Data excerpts
= = = = =

/-- Both rings enabled, with sizes that exist. -/
def Admin.on (a : Admin) : Bool := a.sqEn && a.cqEn && sizeOk a.sqLog2 && sizeOk a.cqLog2

def Admin.reset : Admin :=
  { sqLog2 := 0, sqEn := false, sqBase := 0, cqLog2 := 0, cqEn := false, cqBase := 0, err := false, ring := none }

/-- The ring after a write of its registers (Table 17.7): values written while it is enabled are held for the next enable; enabled anew it
starts, or resumes from its counts where a reset of the host path had stopped it or commands of it still run; disabled, it lasts until
those have completed. -/
def Admin.settle (a : Admin) (was : Bool) : Admin :=
  let fresh := Ring.fresh a.sqBase a.sqLog2 a.cqBase a.cqLog2 0 0 0
  let keep : Bool := match a.ring with | some r => r.state == .stopped || r.busy | none => false
  if a.on then
    { a with ring := match a.ring with
        | some r =>
          if was then some r
          else if keep then some { r with
            sqBase := a.sqBase, sqLog2 := a.sqLog2, cqBase := a.cqBase, cqLog2 := a.cqLog2,
            state := if r.state = .stopped then .active else r.state }
          else some fresh
        | none => some fresh }
  else { a with ring := if keep then a.ring else none }

/-- A write of MC_ADM_SQ or MC_ADM_CQ: enabling a size outside 6-16 leaves the ring disabled and sets ERR. -/
def State.admWrite (s : State) (fn : Nat) (cq : Bool) (v : BitVec 64) : State :=
  let a := (s.mc.admins.look fn).getD Admin.reset
  let size := (v.extractLsb' 0 5).toNat
  let en := v.getLsbD 5
  let base := (v.extractLsb' 12 52).toNat * 4096
  let b := if cq then { a with cqLog2 := size, cqEn := en, cqBase := base } else { a with sqLog2 := size, sqEn := en, sqBase := base }
  let d := { b with err := b.err || (en && !sizeOk size) }
  s.onMc fun m => { m with admins := m.admins.set1 fn (d.settle a.on) }

/-- A function's write of MC_ADM_SQ or MC_ADM_CQ. -/
def execMcAdmRingWrite (fn : Nat) (cq : Bool) (v : BitVec 64) (s : State) : Res :=
  onlyIf (s.hostUp && decide (fn ≤ s.mc.host.numVf)) s (s.admWrite fn cq v)

/-! ### Fetching and starting (R365-R367, R376, R381) -/

/-- The command codes that a ring accepts (Table 13.6, R376). -/
def State.accepts (s : State) (r : RingId) (opc : Nat) : Bool :=
  match r with
  | .admin _ => 1 ≤ opc && opc ≤ 5
  | .well ctx loc =>
    let urgent := match (s.mc.ctxs.look ctx).bind (·.wells.look loc) with
      | some (c, w) => match (s.chan c).wells.look w with | some x => x.urgent.isSome | none => false
      | none => false
    if urgent then opc == 0x28
    else [0x10, 0x11, 0x12, 0x13, 0x14, 0x20, 0x21, 0x22, 0x23, 0x24, 0x30, 0x31, 0x32, 0x38, 0x39].contains opc

/-- The status with which a descriptor completes without having effect, if its header shows that. -/
def State.fetchStatus (s : State) (r : RingId) (d : BitVec 512) : Option Nat :=
  let opc := field d 0 8
  if field d 10 6 ≠ 0 ∨ field d 40 24 ≠ 0 ∨ !s.accepts r opc then some stCmdInvalid
  else if s.mc.firm.safe ∧ opc ≠ 0x01 ∧ opc ≠ 0x03 ∧ opc ≠ 0x38 then some stVersionMismatch
  else if opc = 0x39 ∧ s.ringFn r ≠ 0 then some stNotPermitted
  else none

/-- Whether a ring may fetch: its admin registers enabled, its context not being destroyed. -/
def State.ringOn (s : State) : RingId → Bool
  | .admin fn => match s.mc.admins.look fn with | some a => a.on | none => false
  | .well ctx _ => match s.mc.ctxs.look ctx with | some x => x.ending.isNone | none => false

/-- Whether a ring has a descriptor to fetch (R364, R365). -/
def State.fetchDue (s : State) (ring : RingId) (r : Ring) : Bool := s.ringOn ring && r.state == .active && r.fetched != r.prod

/-- Whether a ring has a completion record to write (R366). -/
def Ring.writeDue (r : Ring) : Bool := !r.fifo.isEmpty && r.state != .stopped && !r.full

/-- Whether a ring is an urgent well's. -/
def State.urgentRing (s : State) : RingId → Bool
  | .admin _ => false
  | .well ctx loc => match (s.mc.ctxs.look ctx).bind (·.wells.look loc) with
    | some (c, w) => (match (s.chan c).wells.look w with | some x => x.urgent.isSome | none => false)
    | none => false

/-- Whether an urgent well has a descriptor to fetch or a record to write: it goes ahead of every other host traffic (R286). -/
def State.urgentFirst (s : State) : Bool :=
  s.ch.toList.any fun h => h.wells.any fun e => e.2.urgent.isSome &&
    (s.fetchDue (.well e.2.ctx e.2.loc) e.2.ring || e.2.ring.writeDue)

/-- Whether it is a ring's turn at the host port (R286). -/
def State.hostTurn (s : State) (ring : RingId) : Bool := s.urgentRing ring || !s.urgentFirst

/-- DESCRIPTOR_FETCH: the next descriptor of a ring. -/
def execDescriptorFetch (ring : RingId) (d : BitVec 512) (s : State) : Res :=
  match s.ring ring with
  | none => .next s
  | some r =>
    let h : Hdr := ⟨ring, r.fetched.toNat % 2 ^ r.sqLog2, d.extractLsb' 16 24, d.getLsbD 8, d.getLsbD 9⟩
    onlyIf (s.hostUp && s.fetchDue ring r && s.hostTurn ring) s
      (s.onRing ring fun (x : Ring) => ({ x with
        fetched := x.fetched + 1, bells := x.bells.filter fun e => e.1 != x.fetched + 1,
        waiting := x.waiting ++ [(⟨h, field d 0 8, s.fetchStatus ring d, (x.bells.headD (0, 0)).2⟩ : Fetched)] } : Ring).go)

/-- Commands that change a context's tables: they execute one at a time (R365). -/
def tableOpc (opc : Nat) : Bool := opc ≤ 0x14 || opc == 0x21 || opc == 0x22

/-- Whether one of them still executes: a START until its job is admitted, a CTX_DESTROY until its jobs have ended. -/
def State.tableBusy (s : State) : Bool :=
  (s.mc.jobs.any fun e => !e.2.admitted) || s.mc.ctxs.any fun e => match e.2.ending with | some (some _) => true | _ => false

/-- Whether a table command whose doorbell has place n is the first that reached Gnover: no other ring that runs holds one of an earlier
doorbell, or still has descriptors of an earlier doorbell to fetch (R365). Urgent wells hold none. -/
def State.tableTurn (s : State) (ring : RingId) (n : Nat) : Bool :=
  s.rings.all fun e => e.1 == ring || !s.ringOn e.1 || e.2.state == .stopped ||
    ((e.2.waiting.all fun w => w.status.isSome || !tableOpc w.opc || decide (n ≤ w.bell)) &&
      (e.2.state != .active || s.urgentRing e.1 || e.2.bells.all fun b => decide (n ≤ b.2)))

/-- Starts a fetched command whose turn it is. -/
def State.begin (s : State) (h : Hdr) (opc : Nat) : Option State :=
  match s.ring h.ring with
  | none => none
  | some r =>
    match r.waiting with
    | [] => none
    | w :: rest =>
      if w.hdr = h ∧ w.opc = opc ∧ w.status.isNone ∧ r.mayStart h ∧ !s.mc.inReset ∧ s.ringOn h.ring ∧
          (!tableOpc opc || !s.tableBusy && s.tableTurn h.ring w.bell) then
        some (s.onRing h.ring fun (x : Ring) => ({ x with waiting := rest, running := x.running ++ [h] } : Ring).go)
      else none

/-- The meaning of a host command: nothing, unless it may start. -/
def State.cmd (s : State) (h : Hdr) (opc : Nat) (f : State → State) : Res :=
  match s.begin h opc with
  | some t => .next (f t)
  | none => .next s

/-- The context of a well's command. -/
def hdrCtx (h : Hdr) : Nat := match h.ring with | .well ctx _ => ctx | .admin _ => 0

/-! ### Completion records and interrupts (R366, R370) -/

/-- A record's 16 bytes (Table 13.5). -/
def Record.bytes (x : Record) (phase : Nat) : List (BitVec 8) :=
  leBytes 16 (packReg [(0, 16, x.status.toNat), (16, 16, x.index), (32, 1, phase), (33, 1, bit x.event), (40, 24, x.tag.toNat),
    (64, 64, x.result.toNat)])

/-- PHASE of completion count n in a ring of 2^m records. -/
def phaseOf (n m : Nat) : Nat := 1 - n / 2 ^ m % 2

/-- COMPLETION_WRITE: the oldest record is written to its slot, and counts toward interrupts unless NOIRQ is set. -/
def execCompletionWrite (ring : RingId) (s : State) : Res :=
  match s.ring ring with
  | none => .next s
  | some r =>
    match r.fifo with
    | [] => .next s
    | x :: rest =>
      let n := r.written.toNat
      let count := if x.noirq then r.unsignalled else r.unsignalled + 1
      let signal := !x.noirq && (r.coalUs == 0 || decide (max r.coalCount 1 ≤ count))
      let first := if r.unsignalled = 0 then s.timeNs else r.firstNs
      let s1 := (s.emit (.hostWrite (s.ringFn ring) (r.cqBase + 16 * (n % 2 ^ r.cqLog2)) (x.bytes (phaseOf n r.cqLog2)))).onRing ring
        fun (y : Ring) => ({ y with
          fifo := rest, written := y.written + 1, unsignalled := if signal then 0 else count,
          firstNs := if x.noirq then y.firstNs else first } : Ring).go
      onlyIf (s.hostUp && r.writeDue && s.hostTurn ring) s (if signal then s1.msix (s.ringFn ring) r.vector else s1)

/-- INTERRUPT_TIMER: COAL_US after the first record not yet signalled. -/
def execInterruptTimer (ring : RingId) (s : State) : Res :=
  match s.ring ring with
  | none => .next s
  | some r =>
    onlyIf (s.hostUp && r.unsignalled != 0 && r.coalUs != 0) s
      (((s.until (r.firstNs + 1000 * r.coalUs)).onRing ring fun x => { x with unsignalled := 0 }).msix (s.ringFn ring) r.vector)

/-! ### Contexts (R356, R379, R380) -/

/-- Whether a function may name a context: its own, or any for the PF. -/
def State.mayName (s : State) (h : Hdr) (ctx : Nat) : Bool :=
  match s.mc.ctxs.look ctx with
  | some x => x.ending.isNone && (s.ringFn h.ring == 0 || x.fn == s.ringFn h.ring)
  | none => false

/-- The lowest number below `n` that a list does not hold. -/
def lowestFree (n : Nat) (taken : List Nat) : Option Nat := (List.range n).find? fun k => !taken.contains k

/-- CTX_CREATE. -/
def execCtxCreate (h : Hdr) (home : Chan) (pasid : BitVec 20) (pasidEn : Bool) (s : State) : Res :=
  s.cmd h 0x01 fun t =>
    let fn := t.ringFn h.ring
    let mine := t.mc.ctxs.filter fun e => e.2.fn == fn
    let page := if fn = 0 then some 0 else lowestFree 16 (mine.map (·.2.vfPage))
    if !t.present home then t.complete h stCmdInvalid 0
    else if 128 ≤ (t.mc.ctxs.filter fun e => e.2.home == home).length then t.complete h stNoResource 0
    else match lowestFree 1024 t.mc.ctxs.keys, page with
      | some n, some p =>
        let x : Ctx := { fn := fn, home := home, pasid := pasid, pasidEn := pasidEn, allocs := [], descs := [], images := [],
                         maps := [], wells := [], vfPage := p, ending := none }
        (t.onMc fun m => { m with ctxs := m.ctxs.set1 n x }).complete h stSuccess (n + 1024 * p)
      | _, _ => t.complete h stNoResource 0

/-- Gives up the placement of a job that is under way. -/
def State.cancelPlacing (s : State) (ctx job : Nat) : State :=
  match s.mc.fab.placing with
  | some p => if p.ctx = ctx ∧ p.job = job then (s.releaseClaims p).onFab fun f => { f with placing := none, placeState := 0 } else s
  | none => s

/-- Destroys a context: its jobs end at their fences, and it ends after the last (R380). -/
def State.destroyCtx (s : State) (ctx : Nat) (h : Option Hdr) : State :=
  let s1 := (s.jobsOf ctx).foldl (fun (t : State) e =>
    let job := (unKey e.1).2
    if e.2.halted ∨ !e.2.admitted ∨ (t.localSlots ctx job).isEmpty then (t.cancelPlacing ctx job).removeJob ctx job
    else t.stopJob ctx job false) (s.onCtx ctx fun x => { x with ending := some h })
  s1.endCtx ctx

/-- CTX_DESTROY. -/
def execCtxDestroy (h : Hdr) (ctx : Nat) (force : Bool) (s : State) : Res :=
  s.cmd h 0x02 fun t =>
    if !t.mayName h ctx then t.complete h stNotPermitted 0
    else if !force ∧ !(t.jobsOf ctx).isEmpty then t.complete h stJobState 0
    else t.destroyCtx ctx (some h)

/-- A function is reset: its contexts are destroyed without completion records, its admin ring and vectors are as after reset. -/
def State.resetFn (s : State) (fn : Nat) : State :=
  let s1 := (s.mc.ctxs.filter fun e => e.2.fn == fn).foldl (fun (t : State) e => t.destroyCtx e.1 none) s
  s1.onMc fun m => { m with
    admins := m.admins.drop1 fn,
    host := { m.host with msixOpen := m.host.msixOpen.filter fun e => e.1 != fn,
                          msixPend := m.host.msixPend.filter fun e => e.1 != fn } }
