-- ==== Sys2Proof/Machine/Loading.lean ====
section
/-!
DEFINITION. LOAD_IMAGE and START (R54, R55, R168, R171, R179, R326, R371, R372, R461).
-/

namespace Sys2Proof.Machine

/-! ### Checks of a job image (R371) -/

/-- Check 1: the format, the digest, and with a policy installed the signature over the digest (R461). -/
def State.imageSigned (s : State) (im : JobImage) : Bool :=
  im.wellFormed && im.digest == Config.sm3 im.bytes &&
    (match s.mc.firm.jobRoot with
     | none => true
     | some r => s.keysOk [r] (some 3) im.auth (bigBytes 32 im.digest.toNat))

/-- The granules of a ledger-reduce target in one virtual channel's slices, for an allocation that nothing binds yet: its shard
stands alone in the slices that the virtual channel will hold. -/
def unboundGranules (d : TDesc) (a : Alloc) (v polders : Nat) : List (Nat × Nat) :=
  let ps := (List.finRange 128).take (8 * polders)
  (View.granules ⟨d, { a with bound := [(v, 0, 0, ps)] }, v, false⟩).map fun e => (d.handle, e.2)

/-- Check 8 of Table 7.4 for a descriptor of an image, the earlier ones given: against the held share of the slices it covers, or
against the one that the image declares (R205, R225). -/
def State.imageRoom (s : State) (x : Ctx) (im : JobImage) (earlier : List TDesc) (d : TDesc) : Bool :=
  match x.allocs.look d.handle with
  | none => true
  | some a =>
    if a.kind ≠ .distributed then
      s.roomForAll ((d :: earlier).flatMap fun k => match x.allocs.look k.handle with
        | some b => if b.kind = .pinned then View.granules ⟨k, b, 0, false⟩ else []
        | none => []).dedup
    else im.vchans.zipIdx.all fun e =>
      let gs := ((d :: earlier).flatMap fun k => match x.allocs.look k.handle with
        | some b => if b.kind = .distributed ∧ e.2 < b.shards then unboundGranules k b e.2 e.1.polders else []
        | none => []).dedup
      (List.finRange 128).all fun p => decide ((gs.filter fun g => match keySlice g.2 with
        | some (q, _) => q == p
        | none => false).length ≤ 8192 * e.1.heldUnits)

/-- Check 4: the image's descriptors in ascending handle order, with the codes of Table 7.4. -/
def State.imageDescs (s : State) (x : Ctx) (im : JobImage) : Nat :=
  let ds := im.descs.sortWith fun a b => a.1 ≤ b.1
  (ds.foldl (fun (acc : Nat × List TDesc) e =>
    if acc.1 ≠ stSuccess then acc
    else
      let d := tdesc e.2
      if e.1 = 0 ∨ 65536 < e.1 then (stDescInvalid, acc.2)
      else match d.check (x.allocs.look d.handle) (s.imageRoom x im acc.2 d) with
        | 0 => (stSuccess, if d.kind = 2 then acc.2 ++ [d] else acc.2)
        | c => (c, acc.2)) (stSuccess, [])).1

/-- Whether the source and the destination of a reduction pair (R184, R326): a ledger with the same E, or FP32, BF16 or FP16,
into a ledger-reduce target of the same shape, for REDUCE_SCATTER the block of one member. -/
def pairsUp (kind : CollKind) (count : Nat) (src dst : TDesc) : Bool :=
  let fmtOk := if src.isLedger then src.lexp == dst.lexp
    else src.kind == 0 && (match src.format with | .fp32 | .bf16 | .fp16 => true | _ => false)
  let outer := src.rank - 1
  dst.kind == 2 && fmtOk && src.rank == dst.rank &&
    (List.range src.rank).all fun i =>
      src.extent i == (if kind = .reduceScatter ∧ i = outer then count * dst.extent i else dst.extent i)

/-- Check 5: the pairings of the image's reductions: the source of every member with every destination (R184, R326). -/
def imagePairs (im : JobImage) : Bool :=
  im.colls.all fun e =>
    let reduces : Bool := match e.kind with | .reduce | .reduceScatter | .allreduce => true | _ => false
    let side := fun (h : Nat) => (im.descs.find? fun d => d.1 == h).map fun d => tdesc d.2
    let into := fun (x : CollEntry) => x.index == e.index && decide (e.first ≤ x.vch) && decide (x.vch < e.first + e.count) &&
      (decide (e.kind ≠ .reduce) || x.vch == e.first + e.root)
    !reduces || (im.colls.any into && (im.colls.filter into).all fun x =>
      (match side e.src, side x.dst with
       | some a, some b => pairsUp e.kind e.count a b
       | _, _ => false))

/-- The first failing code of R371. -/
def State.imageStatus (s : State) (x : Ctx) (im : JobImage) : Nat :=
  if !s.imageSigned im then stDescInvalid
  else if im.cset ≠ s.mc.firm.cset then stVersionMismatch
  else if im.strict ∧ im.relaxedOps then stRelaxedInStrict
  else if s.imageDescs x im ≠ stSuccess then s.imageDescs x im
  else if !imagePairs im then stLedgerMismatch
  else stSuccess

/-- LOAD_IMAGE. A failed load creates nothing. -/
def execLoadImage (h : Hdr) (im : JobImage) (s : State) : Res :=
  s.cmd h 0x21 fun t =>
    match t.mc.ctxs.look (hdrCtx h) with
    | none => t.complete h stCmdInvalid 0
    | some x =>
      let st := t.imageStatus x im
      if st ≠ stSuccess then t.complete h st 0
      else match lowestHandle 64 x.images.keys with
        | some n => (t.onCtx (hdrCtx h) fun k => { k with images := k.images.set1 n im }).complete h stSuccess n
        | none => t.complete h stNoResource 0

/-! ### START (R372) -/

/-- A job as START makes it, before its placement. -/
def Job.fresh (im : JobImage) (h : Hdr) (well : Nat) (lead : ChanAddr) (pol : BitVec 256) : Job :=
  { image := im, start := h, well := well, admitted := false, place := [], slots := [],
    lead := lead, policy := pol, ckptCmds := [], stopCmd := none, commitCmd := none, checkCmds := [], copies := [],
    forced := none, halts := 0, haltFrame := 0, haltCause := 0, halted := false, ckpts := [], restore := none, depth := 0,
    trees := [], widths := [], rset := 0, routes := [], claim := ⟨0, 0⟩, oldClaim := none, ckptNext := [], flow := false }

/-- START: placement begins; the command completes when the job is admitted or placement fails. Gnover places one job at a
time. -/
def execStart (h : Hdr) (image : Nat) (pol : BitVec 256) (s : State) : Res :=
  if s.mc.fab.placing.isSome then .next s
  else s.cmd h 0x22 fun t =>
    let ctx := hdrCtx h
    match t.mc.ctxs.look ctx, h.ring with
    | some x, .well _ loc =>
      match x.images.look image, x.wells.look loc with
      | some im, some _ =>
        if !(policy pol).clean then t.complete h stDescInvalid 0
        else match lowestHandle 64 ((t.jobsOf ctx).map fun e => (unKey e.1).2) with
          | some n =>
            (t.onMc fun m => { m with jobs := m.jobs.set1 (jobKey ctx n) (Job.fresh im h loc (t.addrOf t.spoke) pol) }).startPlacing
              ctx n false
          | none => t.complete h stNoResource 0
      | _, _ => t.complete h stDescInvalid 0
    | _, _ => t.complete h stCmdInvalid 0

end Sys2Proof.Machine
end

= = = = =

§ What is required
Gather each line from the entries above that includes the word "pairsUp".

§ Your solution
def pairsUp (kind : CollKind) (count : Nat) (src dst : TDesc) : Bool :=
       | some a, some b => pairsUp e.kind e.count a b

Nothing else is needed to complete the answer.